**Task details**
Look below for the line containing "def line (s : Station) : Line → FieldLine"; from there through the line containing "place (R7). -/", both lines included, please set down each line exactly and nothing else.

**Data to process**
◆ ◆ ◆ ◆
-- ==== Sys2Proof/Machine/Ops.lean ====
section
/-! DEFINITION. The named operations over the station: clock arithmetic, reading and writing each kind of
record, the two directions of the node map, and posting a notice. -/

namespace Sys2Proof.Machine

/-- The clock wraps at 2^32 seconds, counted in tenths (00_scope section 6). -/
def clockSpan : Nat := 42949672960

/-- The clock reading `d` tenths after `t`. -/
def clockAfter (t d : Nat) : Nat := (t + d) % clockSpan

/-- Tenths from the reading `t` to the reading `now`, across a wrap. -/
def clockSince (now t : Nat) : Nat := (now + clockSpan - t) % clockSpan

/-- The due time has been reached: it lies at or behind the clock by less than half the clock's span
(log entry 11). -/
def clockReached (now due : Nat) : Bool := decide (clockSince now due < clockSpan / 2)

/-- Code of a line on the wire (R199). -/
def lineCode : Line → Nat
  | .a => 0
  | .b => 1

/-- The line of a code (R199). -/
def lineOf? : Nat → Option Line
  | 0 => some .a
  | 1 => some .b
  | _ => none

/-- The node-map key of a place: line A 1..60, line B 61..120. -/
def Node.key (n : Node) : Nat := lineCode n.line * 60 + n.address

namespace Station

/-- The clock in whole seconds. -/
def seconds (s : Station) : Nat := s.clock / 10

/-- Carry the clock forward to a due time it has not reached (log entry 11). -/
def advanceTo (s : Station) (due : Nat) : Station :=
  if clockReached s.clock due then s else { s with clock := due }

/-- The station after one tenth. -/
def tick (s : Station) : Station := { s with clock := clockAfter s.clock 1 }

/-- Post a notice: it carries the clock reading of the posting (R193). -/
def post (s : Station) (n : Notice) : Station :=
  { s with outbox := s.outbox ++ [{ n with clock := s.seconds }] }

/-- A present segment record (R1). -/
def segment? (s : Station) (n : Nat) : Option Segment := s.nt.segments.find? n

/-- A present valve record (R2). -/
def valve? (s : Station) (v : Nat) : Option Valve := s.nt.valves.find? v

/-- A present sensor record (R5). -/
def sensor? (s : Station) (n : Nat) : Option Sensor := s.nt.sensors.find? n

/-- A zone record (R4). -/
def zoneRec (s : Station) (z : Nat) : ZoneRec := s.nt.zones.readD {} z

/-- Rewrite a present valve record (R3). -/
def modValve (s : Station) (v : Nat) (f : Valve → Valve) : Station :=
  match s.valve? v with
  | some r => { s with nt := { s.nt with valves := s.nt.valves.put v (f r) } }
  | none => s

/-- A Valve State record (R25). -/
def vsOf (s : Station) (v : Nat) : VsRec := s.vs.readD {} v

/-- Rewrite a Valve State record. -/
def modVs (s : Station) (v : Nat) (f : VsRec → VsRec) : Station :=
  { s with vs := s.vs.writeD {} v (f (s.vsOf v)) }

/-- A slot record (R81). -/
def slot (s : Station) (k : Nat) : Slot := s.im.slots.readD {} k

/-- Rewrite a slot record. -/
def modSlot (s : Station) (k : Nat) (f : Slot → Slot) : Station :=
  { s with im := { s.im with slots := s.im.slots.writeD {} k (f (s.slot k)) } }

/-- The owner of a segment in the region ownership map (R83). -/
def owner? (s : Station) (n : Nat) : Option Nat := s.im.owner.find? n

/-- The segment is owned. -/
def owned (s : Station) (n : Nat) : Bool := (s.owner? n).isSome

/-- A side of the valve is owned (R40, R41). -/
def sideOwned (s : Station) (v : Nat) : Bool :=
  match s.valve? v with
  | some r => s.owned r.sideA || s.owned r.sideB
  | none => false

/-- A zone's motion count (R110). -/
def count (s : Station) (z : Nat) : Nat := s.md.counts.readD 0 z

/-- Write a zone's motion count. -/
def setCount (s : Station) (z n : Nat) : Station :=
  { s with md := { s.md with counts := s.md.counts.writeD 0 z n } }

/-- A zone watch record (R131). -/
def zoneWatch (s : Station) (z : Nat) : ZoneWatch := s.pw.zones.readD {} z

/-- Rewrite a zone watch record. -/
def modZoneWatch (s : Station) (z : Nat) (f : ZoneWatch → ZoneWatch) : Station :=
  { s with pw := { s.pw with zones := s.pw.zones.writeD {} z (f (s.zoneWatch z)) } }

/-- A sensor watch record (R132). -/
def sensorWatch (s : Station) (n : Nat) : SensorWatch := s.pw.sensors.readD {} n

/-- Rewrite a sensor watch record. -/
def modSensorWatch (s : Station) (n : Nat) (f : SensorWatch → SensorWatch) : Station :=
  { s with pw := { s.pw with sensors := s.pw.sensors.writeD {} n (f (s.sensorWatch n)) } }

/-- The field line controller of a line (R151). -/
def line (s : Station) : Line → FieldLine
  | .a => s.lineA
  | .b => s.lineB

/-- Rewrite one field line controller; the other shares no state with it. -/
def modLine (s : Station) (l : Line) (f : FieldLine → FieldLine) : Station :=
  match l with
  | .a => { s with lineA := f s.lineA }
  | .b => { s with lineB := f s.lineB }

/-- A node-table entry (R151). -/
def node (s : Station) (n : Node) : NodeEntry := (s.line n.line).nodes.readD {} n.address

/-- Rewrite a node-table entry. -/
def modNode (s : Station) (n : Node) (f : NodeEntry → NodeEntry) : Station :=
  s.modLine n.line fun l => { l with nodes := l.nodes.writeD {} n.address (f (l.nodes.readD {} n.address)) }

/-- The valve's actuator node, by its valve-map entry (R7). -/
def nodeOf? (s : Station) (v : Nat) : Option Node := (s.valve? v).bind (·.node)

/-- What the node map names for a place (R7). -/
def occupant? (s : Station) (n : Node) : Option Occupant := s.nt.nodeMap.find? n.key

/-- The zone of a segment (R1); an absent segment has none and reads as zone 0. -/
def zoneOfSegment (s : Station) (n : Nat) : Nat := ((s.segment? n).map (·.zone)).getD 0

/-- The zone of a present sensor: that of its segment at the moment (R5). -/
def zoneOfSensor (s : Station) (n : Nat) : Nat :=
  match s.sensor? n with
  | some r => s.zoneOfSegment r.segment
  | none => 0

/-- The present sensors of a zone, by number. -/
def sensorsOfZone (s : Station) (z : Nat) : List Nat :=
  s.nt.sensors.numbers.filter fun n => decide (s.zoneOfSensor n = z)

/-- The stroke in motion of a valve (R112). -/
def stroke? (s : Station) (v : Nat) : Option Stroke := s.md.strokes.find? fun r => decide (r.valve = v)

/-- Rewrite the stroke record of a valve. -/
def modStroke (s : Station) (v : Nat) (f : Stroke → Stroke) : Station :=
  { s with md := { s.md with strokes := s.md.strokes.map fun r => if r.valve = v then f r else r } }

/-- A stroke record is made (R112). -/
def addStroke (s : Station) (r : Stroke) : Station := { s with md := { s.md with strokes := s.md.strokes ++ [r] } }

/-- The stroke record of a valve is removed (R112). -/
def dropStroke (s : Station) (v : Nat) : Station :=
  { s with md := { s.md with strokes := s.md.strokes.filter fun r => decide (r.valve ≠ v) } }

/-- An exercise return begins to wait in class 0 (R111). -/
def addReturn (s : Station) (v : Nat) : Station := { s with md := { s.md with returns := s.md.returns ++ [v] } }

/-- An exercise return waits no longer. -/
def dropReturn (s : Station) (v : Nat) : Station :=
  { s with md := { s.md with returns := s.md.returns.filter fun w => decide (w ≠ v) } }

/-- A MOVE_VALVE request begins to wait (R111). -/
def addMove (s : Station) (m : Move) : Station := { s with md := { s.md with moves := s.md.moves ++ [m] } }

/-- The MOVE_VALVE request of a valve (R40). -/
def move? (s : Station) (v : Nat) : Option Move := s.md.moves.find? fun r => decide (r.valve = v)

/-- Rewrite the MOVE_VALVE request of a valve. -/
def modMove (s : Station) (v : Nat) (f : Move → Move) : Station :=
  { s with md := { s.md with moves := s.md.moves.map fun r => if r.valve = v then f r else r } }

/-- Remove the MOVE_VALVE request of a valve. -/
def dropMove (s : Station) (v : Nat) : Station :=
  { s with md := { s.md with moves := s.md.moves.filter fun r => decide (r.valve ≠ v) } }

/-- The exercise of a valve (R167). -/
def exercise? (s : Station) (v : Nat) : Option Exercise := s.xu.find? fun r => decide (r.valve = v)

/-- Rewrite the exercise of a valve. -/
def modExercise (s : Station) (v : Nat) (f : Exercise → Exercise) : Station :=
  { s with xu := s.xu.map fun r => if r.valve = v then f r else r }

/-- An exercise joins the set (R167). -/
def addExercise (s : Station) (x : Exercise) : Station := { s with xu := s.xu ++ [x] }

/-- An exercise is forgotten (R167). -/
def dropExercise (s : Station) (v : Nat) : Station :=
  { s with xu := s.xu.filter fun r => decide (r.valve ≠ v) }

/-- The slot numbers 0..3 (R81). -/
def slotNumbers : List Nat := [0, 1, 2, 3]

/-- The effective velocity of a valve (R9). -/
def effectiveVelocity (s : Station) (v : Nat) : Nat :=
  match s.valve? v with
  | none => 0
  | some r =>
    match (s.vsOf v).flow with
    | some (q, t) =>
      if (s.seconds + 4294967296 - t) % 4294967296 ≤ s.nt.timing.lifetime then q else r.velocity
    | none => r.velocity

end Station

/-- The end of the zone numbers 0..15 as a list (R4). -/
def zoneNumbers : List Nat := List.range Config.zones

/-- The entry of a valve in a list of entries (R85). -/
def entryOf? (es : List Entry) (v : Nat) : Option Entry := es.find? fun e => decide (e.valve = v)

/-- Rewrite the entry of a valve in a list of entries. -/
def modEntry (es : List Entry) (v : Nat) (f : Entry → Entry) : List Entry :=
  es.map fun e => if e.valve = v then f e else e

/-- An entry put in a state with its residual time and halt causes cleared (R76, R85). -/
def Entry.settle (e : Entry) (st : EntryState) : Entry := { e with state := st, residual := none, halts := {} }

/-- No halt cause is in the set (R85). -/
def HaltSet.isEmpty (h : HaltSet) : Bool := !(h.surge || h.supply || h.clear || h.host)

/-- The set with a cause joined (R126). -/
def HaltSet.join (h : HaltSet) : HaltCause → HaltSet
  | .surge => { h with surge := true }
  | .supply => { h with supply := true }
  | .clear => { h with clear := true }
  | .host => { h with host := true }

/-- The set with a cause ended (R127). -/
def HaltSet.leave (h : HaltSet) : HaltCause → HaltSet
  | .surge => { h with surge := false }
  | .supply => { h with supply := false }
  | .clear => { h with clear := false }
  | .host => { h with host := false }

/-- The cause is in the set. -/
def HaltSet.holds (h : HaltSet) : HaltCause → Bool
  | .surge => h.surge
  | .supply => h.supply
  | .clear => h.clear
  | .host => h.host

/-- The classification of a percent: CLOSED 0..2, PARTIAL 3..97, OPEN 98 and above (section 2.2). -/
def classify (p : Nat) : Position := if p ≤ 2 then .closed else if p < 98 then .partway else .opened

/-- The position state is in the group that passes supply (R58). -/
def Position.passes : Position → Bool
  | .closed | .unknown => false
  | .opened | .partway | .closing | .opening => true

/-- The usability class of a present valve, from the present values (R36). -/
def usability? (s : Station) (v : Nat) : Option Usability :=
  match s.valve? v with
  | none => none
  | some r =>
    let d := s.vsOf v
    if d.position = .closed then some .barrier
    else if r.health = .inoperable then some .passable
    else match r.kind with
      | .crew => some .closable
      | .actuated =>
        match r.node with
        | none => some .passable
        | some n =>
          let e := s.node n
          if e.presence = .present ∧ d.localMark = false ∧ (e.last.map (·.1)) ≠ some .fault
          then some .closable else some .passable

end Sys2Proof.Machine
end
◆ ◆ ◆ ◆
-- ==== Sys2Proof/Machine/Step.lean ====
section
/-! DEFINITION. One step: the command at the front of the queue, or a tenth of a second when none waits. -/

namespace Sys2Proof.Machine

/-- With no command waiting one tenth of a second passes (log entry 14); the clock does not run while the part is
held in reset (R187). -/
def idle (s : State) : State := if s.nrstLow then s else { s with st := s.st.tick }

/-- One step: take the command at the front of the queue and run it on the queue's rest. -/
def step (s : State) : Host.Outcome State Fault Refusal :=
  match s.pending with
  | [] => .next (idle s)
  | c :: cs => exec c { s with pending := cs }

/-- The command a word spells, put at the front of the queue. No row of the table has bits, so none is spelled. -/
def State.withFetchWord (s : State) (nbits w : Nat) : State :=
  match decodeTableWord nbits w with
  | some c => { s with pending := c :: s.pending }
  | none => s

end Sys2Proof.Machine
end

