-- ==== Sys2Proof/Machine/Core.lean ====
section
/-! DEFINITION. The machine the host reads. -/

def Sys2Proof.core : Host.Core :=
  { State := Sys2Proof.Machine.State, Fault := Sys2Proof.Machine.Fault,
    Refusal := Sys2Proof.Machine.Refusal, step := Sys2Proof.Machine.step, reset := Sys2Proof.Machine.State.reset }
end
◆ ◆ ◆ ◆
**Reply**
def line (s : Station) : Line → FieldLine
  | .a => s.lineA
  | .b => s.lineB

/-- Rewrite one field line controller; the other shares no state with it. -/
def modLine (s : Station) (l : Line) (f : FieldLine → FieldLine) : Station :=
  match l with
  | .a => { s with lineA := f s.lineA }
  | .b => { s with lineB := f s.lineB }

/-- A node-table entry (R151). -/
def node (s : Station) (n : Node) : NodeEntry := (s.line n.line).nodes.readD {} n.address

/-- Rewrite a node-table entry. -/
def modNode (s : Station) (n : Node) (f : NodeEntry → NodeEntry) : Station :=
  s.modLine n.line fun l => { l with nodes := l.nodes.writeD {} n.address (f (l.nodes.readD {} n.address)) }

/-- The valve's actuator node, by its valve-map entry (R7). -/
def nodeOf? (s : Station) (v : Nat) : Option Node := (s.valve? v).bind (·.node)

/-- What the node map names for a place (R7). -/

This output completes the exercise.